(Items from a data source)
==*==

/-- An entry of a CTRL cell from node `src` (R344, R345). -/
def takeEntry (src e : Nat) (s : State) : State :=
  let n := e / 2 ^ 16 % 1024
  let q := e % 65536
  let x := rstream s n
  if x.dir ≠ 1 || (x.node ≠ src && x.node ≠ 0xFF) then s else
  let k := (q + 65536 - x.acked) % 65536
  match e / 2 ^ 30 % 4 with
  | 0 => if x.st = 2 && x.retries && decide (k ≤ x.unack.length) then refill n (freeCells n k s) else s
  | 1 => if x.st = 2 && x.retries && decide (k < x.unack.length) then resend n k s else s
  | 2 => if x.st = 1 then dropOpens n (onStream n (fun x => { x with st := 2 }) s) else s
  | _ => breakStream n 4 s

/-- The entries of a CTRL cell in order. -/
def takeEntries (src : Nat) : Nat → List Byte → State → State
  | 0, _, s => s
  | k + 1, bs, s => if bs.length < 4 then s else takeEntries src k (bs.drop 4) (takeEntry src (beNat (bs.take 4)) s)

/-- An OPEN cell (R345). -/
def takeOpen (c : List Byte) (r : Nat) (s : State) : State :=
  let n := cellStream c
  let x := rstream s n
  if x.dir ≠ 2 || (x.st ≠ 1 && x.st ≠ 2) || x.node ≠ cellSrc c then countRing r 0x058 16 s else
  let q := beAt c 14 2
  let s := onStream n (fun x => { x with st := 2, next := q, held := [], gap := none, nak := none, fresh := 0, ackAt := none, ring := r }) s
  answer n 2 q s

/-! Sending -/

/-- Position in the Datum cycle at an instant, in 62.5 ps units, and the cycle's length (R354). -/
def cyclePos (s : State) (t : Nat) : Nat × Nat :=
  let c := s.datum.cyc.getD {}
  ((datumAt s t - c.dbase) % max 1 c.len, c.len)

/-- The schedule of a ring admits a cell whose SOC starts at an instant (R370, R371). -/
def inWindow (s : State) (r t : Nat) : Bool :=
  let (p, len) := cyclePos s t
  (List.range 8).any fun i =>
    let w := smGet (smConst 0#32) s.datum.wins (rk .datum 0 (0x100 + 0x20 * r + 4 * i))
    let a := fld w 0 14 * 1600
    let b := min (a + fld w 16 14 * 1600) len
    bit w 31 && decide (a ≤ p) && decide (10 * p + 34816 ≤ 10 * b)

/-- A scheduled cell may be released on a ring now (R370, R371). -/
def schedOk (s : State) (r t : Nat) : Bool :=
  if datumValid s then inWindow s r t
  else match rdf s (rk .datum 0 0x0D0) 0 2 with
    | 1 => true
    | 2 => (s.datum.st = .acquire || s.datum.st = .holdover) && inWindow s r t
    | _ => false

/-- What a send stream has ready for a ring: the index of the cell among those it keeps, a new one last (R343, R344). -/
def readyCell (s : State) (n r t : Nat) : Option Nat :=
  let x := rstream s n
  if x.dir ≠ 1 || x.st ≠ 2 || x.size = 0 || (bit x.cfg 14 && !schedOk s r t) then none
  else match x.unack.findIdx? (waitsOn s x r) with
    | some i => some i
    | none =>
      if (sendRings s x).contains r && decide (0 < x.unsent) && (!x.retries || decide (x.unack.length < x.win))
      then some x.unack.length else none

/-- The streams that have a cell ready for a ring, by number (R332). -/
def readyStreams (s : State) (r t : Nat) : List Nat :=
  (s.rings.streams.filter fun e => (readyCell s e.1 r t).isSome).map (·.1)

/-- The stream that a ring serves next: of those with the highest priority, the first after the one served last at that
priority (R332). -/
def topStream (s : State) (r : Nat) (ns : List Nat) : Option Nat :=
  let top := ns.foldl (fun p n => max p (rstream s n).prio) 0
  let ms := ns.filter fun n => (rstream s n).prio = top
  let last := (link s r).rr.getD top 1023
  (ms.filter (last < ·) ++ ms.filter (· ≤ last)).head?

/-- Cells of a stream without RETRY leave the buffer once sent on every ring (R343, R344). -/
def dropSent (n : Nat) (s : State) : State :=
  let x := rstream s n
  if x.retries then s else
  freeCells n (x.unack.takeWhile (fun u => u.again.isEmpty)).length s

/-- A ring is left: cells of streams with DUAL = 1 that the other ring has sent no longer wait for it, and those sent on every
ring by then leave the buffer; a cell booked for both has left on neither and stays booked (R336, R343). -/
def moveCells (r : Nat) (s : State) : State :=
  forEach ((s.rings.streams.filter fun e => e.2.dual).map (·.1)) (fun n s =>
    refill n (dropSent n (onStream n (fun x =>
      { x with unack := x.unack.map fun u => if u.again.length = 2 then u else { u with again := u.again.filter (· ≠ r) } }) s))) s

==*==

Work through the records above. Copy every line with the string "retries".

  | 0 => if x.st = 2 && x.retries && decide (k ≤ x.unack.length) then refill n (freeCells n k s) else s
  | 1 => if x.st = 2 && x.retries && decide (k < x.unack.length) then resend n k s else s
      if (sendRings s x).contains r && decide (0 < x.unsent) && (!x.retries || decide (x.unack.length < x.win))
  if x.retries then s else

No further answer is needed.